I checked in a modification to the x86_64 branch basis library 
implementation that avoids this redundant test.  (In particular, we do not 
need to check for Overflow when Word<N>.wordSize is less than 
Int.precision.)

However, it would be nice to extend the optimizer to pick up these cases.
The redundantTests optimization is the right place to start, but it isn't 
really doing complicated test propagation and test implication.

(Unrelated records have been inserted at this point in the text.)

-- ==== Sys2Proof/Laws/Zigzag.lean ====
section
/-! SUPPORT. The zigzag mapping bit by bit (R72), at any width. -/

namespace Sys2Proof.Machine

/-- Bit `i` of a zigzag code is bit `i - 1` of the number, flipped where the number is negative. -/
theorem zigzagEnc_getLsbD {w : Nat} (x : BitVec w) {i : Nat} (hi : i < w) :
    (zigzagEnc x).getLsbD i = ((if i = 0 then false else x.getLsbD (i - 1)) ^^ x.msb) := by
  simp only [zigzagEnc, BitVec.getLsbD_xor, BitVec.getLsbD_shiftLeft, BitVec.getLsbD_sshiftRight]
  by_cases h : i = 0
  · subst h
    simp [hi, BitVec.msb_eq_getLsbD_last]
    intros
    omega
  · have h3 : ¬w ≤ i := by omega
    have h4 : ¬w - 1 + i < w := by omega
    simp [h, hi, h3, h4]

theorem and_one_eq {w : Nat} (u : BitVec w) (hw : 0 < w) : u &&& 1 = if u.getLsbD 0 then 1 else 0 := by
  apply BitVec.eq_of_getLsbD_eq
  intro j hj
  rw [BitVec.getLsbD_and]
  by_cases h0 : j = 0
  · subst h0; cases u.getLsbD 0 <;> simp [hw]
  · cases u.getLsbD 0 <;> simp [h0]

/-- Bit `i` of the decoded number is bit `i + 1` of the code, flipped where the code is odd. -/
theorem zigzagDec_getLsbD {w : Nat} (u : BitVec w) {i : Nat} (hi : i < w) :
    (zigzagDec u).getLsbD i = (u.getLsbD (i + 1) ^^ u.getLsbD 0) := by
  have hn : (-(u &&& 1)).getLsbD i = u.getLsbD 0 := by
    rw [and_one_eq u (by omega)]
    cases u.getLsbD 0
    · simp
    · have : -(1 : BitVec w) = BitVec.allOnes w := BitVec.neg_one_eq_allOnes
      simp only [if_true]
      rw [this]
      simp [hi]
  rw [zigzagDec, BitVec.getLsbD_xor, hn, BitVec.getLsbD_ushiftRight, Nat.add_comm]

end Sys2Proof.Machine
end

Essentially, redundantTests looks for Word_equal and Word_lt comparisons 
that are dominated by tests that determine the outcome of the comparison, 
in which case the comparison can be eliminated.  The limitations of 
redundantTests are two-fold:
  1) Only explicit comparisons (i.e., Word_equal and Word_lt) are used to
     insert facts into the dominator tree
  2) A fact in the dominator tree may eliminate a comparison iff the
     comparison (or its negation) is syntactically identical to a fact.

In the above situation, we have SSA code that looks like:

...
global_3: word32 = 0x0
...
     x_212: word8 = Pointer_getWord8 (x_213, global_3)
     x_211: word32 = WordU8_toWord32 (x_212)
     x_210: bool = WordS32_lt (x_211, global_3)
     case x_210 of
       true => L_84 | false => L_83
...

The zero-extension (WordU8_toWord32) could introduce the facts:
   0 <=U x_211, 0 <=S x_211, x_211 <=U 255, x_211 <=S 255
   (and, possibly, x_211 <U 256, x_211 <S 256)

This would suffice to eliminate the WordS32_lt test, since in this 
situation the corresponding negated fact (0 <=S x_211) is syntactically 
equal to one of the facts introduced above.

However, it would be nice to eliminate tests which are not syntactically 
equal, but are logically implied; that is, consider transitive 
relationships and other implications (like x <=S 10 implies x <=S 20).

Similar in spirit to the zero- and sign-extension facts, we could also 
introduce facts at Word_quot and Word_rem statements.